Data in this exercise:
※ ※ ※

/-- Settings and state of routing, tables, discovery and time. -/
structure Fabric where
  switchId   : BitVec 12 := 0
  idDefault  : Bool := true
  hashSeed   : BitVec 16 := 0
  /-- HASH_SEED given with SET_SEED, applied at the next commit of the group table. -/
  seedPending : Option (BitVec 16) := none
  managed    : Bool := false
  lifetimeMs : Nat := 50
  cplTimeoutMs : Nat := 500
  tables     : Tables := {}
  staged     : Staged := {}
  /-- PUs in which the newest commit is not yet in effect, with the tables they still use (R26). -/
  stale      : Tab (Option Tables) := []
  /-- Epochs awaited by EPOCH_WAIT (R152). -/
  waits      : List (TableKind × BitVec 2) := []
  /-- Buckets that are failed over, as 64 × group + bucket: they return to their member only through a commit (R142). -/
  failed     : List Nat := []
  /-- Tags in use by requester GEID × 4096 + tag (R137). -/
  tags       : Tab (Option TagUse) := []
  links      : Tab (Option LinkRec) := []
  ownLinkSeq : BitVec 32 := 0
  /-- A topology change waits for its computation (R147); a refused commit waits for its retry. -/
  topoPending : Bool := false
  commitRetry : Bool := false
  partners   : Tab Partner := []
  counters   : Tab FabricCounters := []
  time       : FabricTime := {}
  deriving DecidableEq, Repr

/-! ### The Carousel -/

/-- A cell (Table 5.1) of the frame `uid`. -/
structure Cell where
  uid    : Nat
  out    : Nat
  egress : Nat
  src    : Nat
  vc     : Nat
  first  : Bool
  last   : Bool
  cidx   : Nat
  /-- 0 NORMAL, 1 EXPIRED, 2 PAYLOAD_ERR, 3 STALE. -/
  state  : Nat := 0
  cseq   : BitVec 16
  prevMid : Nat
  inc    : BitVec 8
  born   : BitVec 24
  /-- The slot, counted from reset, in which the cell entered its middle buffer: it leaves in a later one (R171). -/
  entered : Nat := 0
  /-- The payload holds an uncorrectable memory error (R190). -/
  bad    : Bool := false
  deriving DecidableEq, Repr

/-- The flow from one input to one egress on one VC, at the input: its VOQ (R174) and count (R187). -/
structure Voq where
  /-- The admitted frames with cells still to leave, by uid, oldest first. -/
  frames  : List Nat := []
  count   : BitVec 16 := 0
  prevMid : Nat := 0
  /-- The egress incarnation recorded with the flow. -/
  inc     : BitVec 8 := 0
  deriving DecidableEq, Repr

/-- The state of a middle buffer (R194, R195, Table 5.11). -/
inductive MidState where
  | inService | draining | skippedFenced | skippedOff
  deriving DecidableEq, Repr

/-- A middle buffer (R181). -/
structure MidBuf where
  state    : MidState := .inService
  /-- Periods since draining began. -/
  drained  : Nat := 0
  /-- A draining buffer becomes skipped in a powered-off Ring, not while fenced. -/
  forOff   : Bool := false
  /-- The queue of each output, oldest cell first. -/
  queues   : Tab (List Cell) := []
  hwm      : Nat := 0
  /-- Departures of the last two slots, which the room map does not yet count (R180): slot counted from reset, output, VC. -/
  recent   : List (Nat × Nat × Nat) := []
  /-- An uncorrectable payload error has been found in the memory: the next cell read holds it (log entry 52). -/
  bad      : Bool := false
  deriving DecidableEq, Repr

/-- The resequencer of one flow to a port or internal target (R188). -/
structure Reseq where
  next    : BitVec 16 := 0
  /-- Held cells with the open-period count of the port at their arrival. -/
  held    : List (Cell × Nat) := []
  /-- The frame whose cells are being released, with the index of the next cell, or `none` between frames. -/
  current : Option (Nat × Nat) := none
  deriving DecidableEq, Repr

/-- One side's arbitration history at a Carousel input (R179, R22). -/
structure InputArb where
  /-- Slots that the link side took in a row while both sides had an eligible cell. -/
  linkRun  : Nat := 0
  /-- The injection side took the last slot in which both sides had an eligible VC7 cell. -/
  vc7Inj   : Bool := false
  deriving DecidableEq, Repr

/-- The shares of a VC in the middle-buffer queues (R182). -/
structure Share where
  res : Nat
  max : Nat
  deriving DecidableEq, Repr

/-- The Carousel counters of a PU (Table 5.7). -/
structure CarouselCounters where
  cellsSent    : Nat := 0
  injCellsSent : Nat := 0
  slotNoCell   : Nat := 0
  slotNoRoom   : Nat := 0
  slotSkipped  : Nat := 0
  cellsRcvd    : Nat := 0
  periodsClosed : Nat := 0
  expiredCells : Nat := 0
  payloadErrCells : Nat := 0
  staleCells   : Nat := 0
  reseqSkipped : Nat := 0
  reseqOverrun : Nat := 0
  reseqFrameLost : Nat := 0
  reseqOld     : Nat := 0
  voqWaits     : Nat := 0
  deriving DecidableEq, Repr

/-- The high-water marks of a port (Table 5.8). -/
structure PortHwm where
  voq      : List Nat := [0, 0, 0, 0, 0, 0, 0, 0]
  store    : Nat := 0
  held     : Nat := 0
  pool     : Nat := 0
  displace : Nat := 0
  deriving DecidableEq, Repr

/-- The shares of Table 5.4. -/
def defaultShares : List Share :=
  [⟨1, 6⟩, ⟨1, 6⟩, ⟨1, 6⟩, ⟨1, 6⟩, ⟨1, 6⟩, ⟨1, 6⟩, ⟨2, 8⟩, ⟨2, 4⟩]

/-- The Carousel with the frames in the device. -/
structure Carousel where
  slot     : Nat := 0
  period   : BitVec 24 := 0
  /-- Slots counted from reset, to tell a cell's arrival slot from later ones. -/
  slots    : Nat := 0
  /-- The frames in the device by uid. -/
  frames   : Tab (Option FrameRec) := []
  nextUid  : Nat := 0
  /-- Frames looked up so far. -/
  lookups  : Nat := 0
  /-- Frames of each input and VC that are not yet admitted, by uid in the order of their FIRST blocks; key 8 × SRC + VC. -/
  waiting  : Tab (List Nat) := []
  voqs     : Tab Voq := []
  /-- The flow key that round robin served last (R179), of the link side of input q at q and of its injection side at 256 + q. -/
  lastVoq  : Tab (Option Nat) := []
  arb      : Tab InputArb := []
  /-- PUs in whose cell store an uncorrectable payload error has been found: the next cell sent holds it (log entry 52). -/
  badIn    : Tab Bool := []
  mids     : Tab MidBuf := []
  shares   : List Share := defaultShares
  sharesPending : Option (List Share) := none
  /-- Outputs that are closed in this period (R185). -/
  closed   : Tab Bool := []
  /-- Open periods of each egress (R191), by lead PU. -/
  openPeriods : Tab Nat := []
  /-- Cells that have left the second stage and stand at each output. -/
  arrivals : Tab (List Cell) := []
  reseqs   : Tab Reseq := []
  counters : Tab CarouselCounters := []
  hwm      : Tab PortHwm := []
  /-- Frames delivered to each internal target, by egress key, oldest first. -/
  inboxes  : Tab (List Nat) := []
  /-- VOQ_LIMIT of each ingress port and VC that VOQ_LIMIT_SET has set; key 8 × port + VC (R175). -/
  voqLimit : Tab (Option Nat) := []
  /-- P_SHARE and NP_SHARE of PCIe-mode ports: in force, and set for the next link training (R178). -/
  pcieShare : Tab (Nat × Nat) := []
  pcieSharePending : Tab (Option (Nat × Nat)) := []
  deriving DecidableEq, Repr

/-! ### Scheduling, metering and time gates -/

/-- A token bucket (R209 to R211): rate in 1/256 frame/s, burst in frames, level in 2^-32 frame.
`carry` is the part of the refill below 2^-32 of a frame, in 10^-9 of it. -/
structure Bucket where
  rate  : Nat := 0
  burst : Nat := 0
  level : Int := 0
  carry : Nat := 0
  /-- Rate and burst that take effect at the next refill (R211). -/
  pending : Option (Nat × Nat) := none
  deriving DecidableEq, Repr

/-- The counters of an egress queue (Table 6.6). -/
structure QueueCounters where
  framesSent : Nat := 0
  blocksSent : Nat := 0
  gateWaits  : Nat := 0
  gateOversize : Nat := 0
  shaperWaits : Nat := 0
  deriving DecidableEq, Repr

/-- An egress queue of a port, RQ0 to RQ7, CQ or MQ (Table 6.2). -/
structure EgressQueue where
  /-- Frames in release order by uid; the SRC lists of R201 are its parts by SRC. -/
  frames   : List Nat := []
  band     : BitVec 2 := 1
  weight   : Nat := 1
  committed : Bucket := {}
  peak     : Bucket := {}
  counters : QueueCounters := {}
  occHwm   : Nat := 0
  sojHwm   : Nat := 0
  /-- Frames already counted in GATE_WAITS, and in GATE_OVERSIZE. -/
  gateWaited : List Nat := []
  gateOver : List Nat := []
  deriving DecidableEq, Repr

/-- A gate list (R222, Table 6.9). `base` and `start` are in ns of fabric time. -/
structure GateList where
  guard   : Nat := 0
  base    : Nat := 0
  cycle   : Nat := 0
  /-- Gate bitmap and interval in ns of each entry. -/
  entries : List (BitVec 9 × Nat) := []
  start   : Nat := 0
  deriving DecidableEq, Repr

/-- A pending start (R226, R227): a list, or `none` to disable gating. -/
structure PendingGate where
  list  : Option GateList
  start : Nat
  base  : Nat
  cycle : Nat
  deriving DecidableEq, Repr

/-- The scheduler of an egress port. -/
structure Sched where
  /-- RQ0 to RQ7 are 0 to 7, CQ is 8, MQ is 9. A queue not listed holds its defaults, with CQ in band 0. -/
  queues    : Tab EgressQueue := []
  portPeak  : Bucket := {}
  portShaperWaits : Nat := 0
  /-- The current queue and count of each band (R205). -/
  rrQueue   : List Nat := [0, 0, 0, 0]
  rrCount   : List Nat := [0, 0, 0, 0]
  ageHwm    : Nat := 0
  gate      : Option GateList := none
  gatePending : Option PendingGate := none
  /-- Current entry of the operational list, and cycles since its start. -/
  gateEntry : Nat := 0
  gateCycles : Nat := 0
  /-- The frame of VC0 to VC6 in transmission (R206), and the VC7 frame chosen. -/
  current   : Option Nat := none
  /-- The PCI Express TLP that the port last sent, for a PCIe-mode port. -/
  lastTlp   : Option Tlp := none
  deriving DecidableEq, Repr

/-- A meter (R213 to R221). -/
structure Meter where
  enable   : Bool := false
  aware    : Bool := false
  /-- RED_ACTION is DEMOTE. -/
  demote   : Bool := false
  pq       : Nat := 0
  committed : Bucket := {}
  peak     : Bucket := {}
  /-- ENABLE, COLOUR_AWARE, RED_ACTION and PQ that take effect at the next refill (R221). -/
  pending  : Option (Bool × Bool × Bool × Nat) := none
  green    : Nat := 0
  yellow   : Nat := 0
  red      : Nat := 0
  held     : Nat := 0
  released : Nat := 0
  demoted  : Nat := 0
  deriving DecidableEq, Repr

※ ※ ※

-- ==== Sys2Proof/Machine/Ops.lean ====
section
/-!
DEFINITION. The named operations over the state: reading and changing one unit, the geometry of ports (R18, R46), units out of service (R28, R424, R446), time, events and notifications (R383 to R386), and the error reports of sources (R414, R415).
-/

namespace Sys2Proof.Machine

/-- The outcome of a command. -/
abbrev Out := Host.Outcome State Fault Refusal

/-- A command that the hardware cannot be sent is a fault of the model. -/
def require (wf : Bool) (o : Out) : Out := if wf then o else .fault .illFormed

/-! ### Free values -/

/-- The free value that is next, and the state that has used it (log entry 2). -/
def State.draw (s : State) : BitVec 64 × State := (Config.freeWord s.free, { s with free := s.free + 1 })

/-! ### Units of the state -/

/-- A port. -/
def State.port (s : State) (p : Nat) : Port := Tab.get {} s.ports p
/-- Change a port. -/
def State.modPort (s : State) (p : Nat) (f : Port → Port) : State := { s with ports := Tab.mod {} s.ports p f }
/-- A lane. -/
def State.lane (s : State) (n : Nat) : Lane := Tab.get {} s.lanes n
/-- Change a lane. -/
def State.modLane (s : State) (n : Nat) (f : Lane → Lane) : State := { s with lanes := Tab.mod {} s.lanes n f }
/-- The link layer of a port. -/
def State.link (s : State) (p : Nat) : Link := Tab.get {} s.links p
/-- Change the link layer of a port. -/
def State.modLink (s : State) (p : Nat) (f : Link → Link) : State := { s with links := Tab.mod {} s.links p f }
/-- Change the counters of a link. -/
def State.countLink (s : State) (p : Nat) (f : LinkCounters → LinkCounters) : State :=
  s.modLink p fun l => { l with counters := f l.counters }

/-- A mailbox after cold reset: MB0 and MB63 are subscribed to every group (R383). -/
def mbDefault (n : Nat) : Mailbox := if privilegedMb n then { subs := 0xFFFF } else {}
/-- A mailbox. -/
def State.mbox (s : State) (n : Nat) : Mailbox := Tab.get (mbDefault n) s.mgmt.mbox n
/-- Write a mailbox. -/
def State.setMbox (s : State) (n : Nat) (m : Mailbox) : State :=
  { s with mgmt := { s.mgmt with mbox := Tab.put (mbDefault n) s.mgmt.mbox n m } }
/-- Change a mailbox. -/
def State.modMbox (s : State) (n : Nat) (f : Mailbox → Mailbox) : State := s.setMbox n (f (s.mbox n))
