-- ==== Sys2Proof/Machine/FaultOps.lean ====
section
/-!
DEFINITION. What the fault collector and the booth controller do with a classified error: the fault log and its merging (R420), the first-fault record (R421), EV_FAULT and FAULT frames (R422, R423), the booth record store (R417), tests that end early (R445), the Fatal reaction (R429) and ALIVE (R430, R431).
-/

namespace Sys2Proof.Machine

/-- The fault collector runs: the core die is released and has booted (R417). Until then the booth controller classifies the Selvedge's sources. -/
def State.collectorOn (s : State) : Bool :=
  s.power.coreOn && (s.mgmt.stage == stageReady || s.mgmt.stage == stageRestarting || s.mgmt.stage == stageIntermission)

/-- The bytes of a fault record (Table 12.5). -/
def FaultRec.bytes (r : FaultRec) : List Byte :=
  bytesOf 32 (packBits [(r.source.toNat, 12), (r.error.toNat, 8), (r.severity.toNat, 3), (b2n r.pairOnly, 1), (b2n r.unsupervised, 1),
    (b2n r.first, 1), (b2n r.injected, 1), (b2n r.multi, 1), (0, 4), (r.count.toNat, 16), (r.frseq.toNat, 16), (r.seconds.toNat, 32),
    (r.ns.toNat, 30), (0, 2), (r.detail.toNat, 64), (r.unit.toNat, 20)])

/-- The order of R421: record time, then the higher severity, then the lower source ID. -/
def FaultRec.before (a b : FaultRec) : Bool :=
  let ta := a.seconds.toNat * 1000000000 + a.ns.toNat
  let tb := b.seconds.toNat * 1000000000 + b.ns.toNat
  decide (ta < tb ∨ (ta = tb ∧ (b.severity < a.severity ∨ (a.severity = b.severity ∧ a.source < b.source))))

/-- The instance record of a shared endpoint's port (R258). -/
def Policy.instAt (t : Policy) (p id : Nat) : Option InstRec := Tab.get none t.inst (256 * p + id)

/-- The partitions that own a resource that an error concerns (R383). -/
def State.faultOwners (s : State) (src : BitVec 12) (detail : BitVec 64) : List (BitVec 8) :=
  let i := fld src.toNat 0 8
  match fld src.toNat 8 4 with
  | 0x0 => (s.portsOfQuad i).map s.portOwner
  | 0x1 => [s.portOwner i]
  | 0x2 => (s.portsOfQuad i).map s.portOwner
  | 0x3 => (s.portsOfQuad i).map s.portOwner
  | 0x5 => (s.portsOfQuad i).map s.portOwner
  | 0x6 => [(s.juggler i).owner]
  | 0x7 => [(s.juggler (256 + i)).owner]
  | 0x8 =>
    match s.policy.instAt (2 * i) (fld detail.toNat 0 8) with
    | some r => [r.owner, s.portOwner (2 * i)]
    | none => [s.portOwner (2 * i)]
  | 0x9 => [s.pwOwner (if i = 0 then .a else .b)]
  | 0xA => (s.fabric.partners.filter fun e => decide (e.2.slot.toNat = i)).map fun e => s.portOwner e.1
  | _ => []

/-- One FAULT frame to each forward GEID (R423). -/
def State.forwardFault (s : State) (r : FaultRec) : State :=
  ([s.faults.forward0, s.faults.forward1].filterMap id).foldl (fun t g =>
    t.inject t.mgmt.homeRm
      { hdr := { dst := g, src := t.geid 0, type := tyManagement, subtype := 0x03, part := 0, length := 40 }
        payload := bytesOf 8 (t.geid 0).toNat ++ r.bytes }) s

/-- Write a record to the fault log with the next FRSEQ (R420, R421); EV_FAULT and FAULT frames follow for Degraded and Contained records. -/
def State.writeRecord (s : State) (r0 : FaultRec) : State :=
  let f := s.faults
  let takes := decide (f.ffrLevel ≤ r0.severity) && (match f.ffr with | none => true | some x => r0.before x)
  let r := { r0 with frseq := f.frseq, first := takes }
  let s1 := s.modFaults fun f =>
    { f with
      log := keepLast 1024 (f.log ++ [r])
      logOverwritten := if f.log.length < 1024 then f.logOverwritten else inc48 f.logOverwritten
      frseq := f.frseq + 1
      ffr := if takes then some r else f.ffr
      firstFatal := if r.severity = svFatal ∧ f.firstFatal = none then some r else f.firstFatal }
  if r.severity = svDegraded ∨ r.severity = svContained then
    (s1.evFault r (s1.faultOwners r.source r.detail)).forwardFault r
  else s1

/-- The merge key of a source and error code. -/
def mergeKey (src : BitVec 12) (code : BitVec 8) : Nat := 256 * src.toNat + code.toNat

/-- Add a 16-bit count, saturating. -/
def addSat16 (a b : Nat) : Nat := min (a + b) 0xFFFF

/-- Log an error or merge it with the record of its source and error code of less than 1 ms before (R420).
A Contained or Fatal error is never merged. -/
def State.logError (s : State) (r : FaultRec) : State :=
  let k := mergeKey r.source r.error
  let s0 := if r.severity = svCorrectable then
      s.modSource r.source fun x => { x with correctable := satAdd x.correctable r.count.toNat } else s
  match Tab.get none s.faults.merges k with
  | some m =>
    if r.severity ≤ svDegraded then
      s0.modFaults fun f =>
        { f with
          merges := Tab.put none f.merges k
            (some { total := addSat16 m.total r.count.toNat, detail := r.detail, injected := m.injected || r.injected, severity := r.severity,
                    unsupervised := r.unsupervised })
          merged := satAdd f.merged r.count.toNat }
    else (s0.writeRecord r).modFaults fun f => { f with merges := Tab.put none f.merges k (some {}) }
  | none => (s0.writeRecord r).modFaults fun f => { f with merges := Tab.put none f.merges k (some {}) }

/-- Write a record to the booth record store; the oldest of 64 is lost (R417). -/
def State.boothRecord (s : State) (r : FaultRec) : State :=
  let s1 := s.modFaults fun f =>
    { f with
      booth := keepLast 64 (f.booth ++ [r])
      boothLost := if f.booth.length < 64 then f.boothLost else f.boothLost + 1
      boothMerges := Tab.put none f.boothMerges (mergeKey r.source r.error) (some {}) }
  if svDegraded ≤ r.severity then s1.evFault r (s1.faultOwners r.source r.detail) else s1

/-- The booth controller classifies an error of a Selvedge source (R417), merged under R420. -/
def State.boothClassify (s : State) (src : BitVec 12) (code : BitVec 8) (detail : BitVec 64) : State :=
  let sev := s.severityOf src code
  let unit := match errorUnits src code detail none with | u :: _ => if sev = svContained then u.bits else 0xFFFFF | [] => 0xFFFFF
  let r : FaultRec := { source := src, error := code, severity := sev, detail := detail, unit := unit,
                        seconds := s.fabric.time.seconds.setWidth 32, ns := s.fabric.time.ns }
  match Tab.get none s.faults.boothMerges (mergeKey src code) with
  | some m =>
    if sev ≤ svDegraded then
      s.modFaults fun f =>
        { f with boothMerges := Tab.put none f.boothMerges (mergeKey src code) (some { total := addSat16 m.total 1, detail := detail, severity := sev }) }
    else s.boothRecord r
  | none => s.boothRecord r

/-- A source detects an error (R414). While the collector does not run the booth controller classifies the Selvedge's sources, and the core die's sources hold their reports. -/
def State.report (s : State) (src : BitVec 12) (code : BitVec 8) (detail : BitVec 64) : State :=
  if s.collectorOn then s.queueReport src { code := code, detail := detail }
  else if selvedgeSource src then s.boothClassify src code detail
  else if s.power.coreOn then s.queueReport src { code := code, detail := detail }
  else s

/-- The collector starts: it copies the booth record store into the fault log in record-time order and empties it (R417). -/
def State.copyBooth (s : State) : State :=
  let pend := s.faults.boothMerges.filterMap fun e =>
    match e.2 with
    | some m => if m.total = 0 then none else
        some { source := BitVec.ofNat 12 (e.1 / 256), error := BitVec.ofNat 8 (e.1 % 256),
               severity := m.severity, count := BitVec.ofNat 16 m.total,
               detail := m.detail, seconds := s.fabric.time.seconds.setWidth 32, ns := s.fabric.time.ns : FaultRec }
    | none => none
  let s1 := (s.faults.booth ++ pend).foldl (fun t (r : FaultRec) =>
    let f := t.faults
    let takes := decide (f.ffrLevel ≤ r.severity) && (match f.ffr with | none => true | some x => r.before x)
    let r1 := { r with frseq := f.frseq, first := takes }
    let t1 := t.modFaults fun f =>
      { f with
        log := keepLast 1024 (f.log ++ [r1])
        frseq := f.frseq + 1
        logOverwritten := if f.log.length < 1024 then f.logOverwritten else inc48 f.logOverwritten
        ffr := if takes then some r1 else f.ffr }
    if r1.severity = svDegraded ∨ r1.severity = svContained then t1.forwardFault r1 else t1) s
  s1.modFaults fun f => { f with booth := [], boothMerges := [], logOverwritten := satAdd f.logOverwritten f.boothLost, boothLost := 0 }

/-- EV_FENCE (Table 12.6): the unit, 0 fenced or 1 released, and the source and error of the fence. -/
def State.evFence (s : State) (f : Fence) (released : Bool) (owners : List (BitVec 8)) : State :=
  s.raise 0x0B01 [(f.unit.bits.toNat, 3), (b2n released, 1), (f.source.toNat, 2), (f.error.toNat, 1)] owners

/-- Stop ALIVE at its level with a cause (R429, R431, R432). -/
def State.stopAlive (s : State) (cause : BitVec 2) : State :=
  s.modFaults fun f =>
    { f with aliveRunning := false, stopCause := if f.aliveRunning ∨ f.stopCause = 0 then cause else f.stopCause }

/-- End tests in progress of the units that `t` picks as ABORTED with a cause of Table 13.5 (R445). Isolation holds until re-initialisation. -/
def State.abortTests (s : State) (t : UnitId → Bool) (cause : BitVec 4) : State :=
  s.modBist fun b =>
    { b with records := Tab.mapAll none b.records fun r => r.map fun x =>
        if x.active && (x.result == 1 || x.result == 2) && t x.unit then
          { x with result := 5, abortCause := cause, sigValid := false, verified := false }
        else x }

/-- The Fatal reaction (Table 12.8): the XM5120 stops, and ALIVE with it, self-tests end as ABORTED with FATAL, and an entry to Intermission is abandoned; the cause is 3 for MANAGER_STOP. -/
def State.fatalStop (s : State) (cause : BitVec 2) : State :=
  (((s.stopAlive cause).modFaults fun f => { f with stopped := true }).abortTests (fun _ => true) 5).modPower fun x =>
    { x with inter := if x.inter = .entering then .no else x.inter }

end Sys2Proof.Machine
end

※ ※ ※

Give the count of lines in the listing that hold the word "effect", with no other text.

Solved problem: 3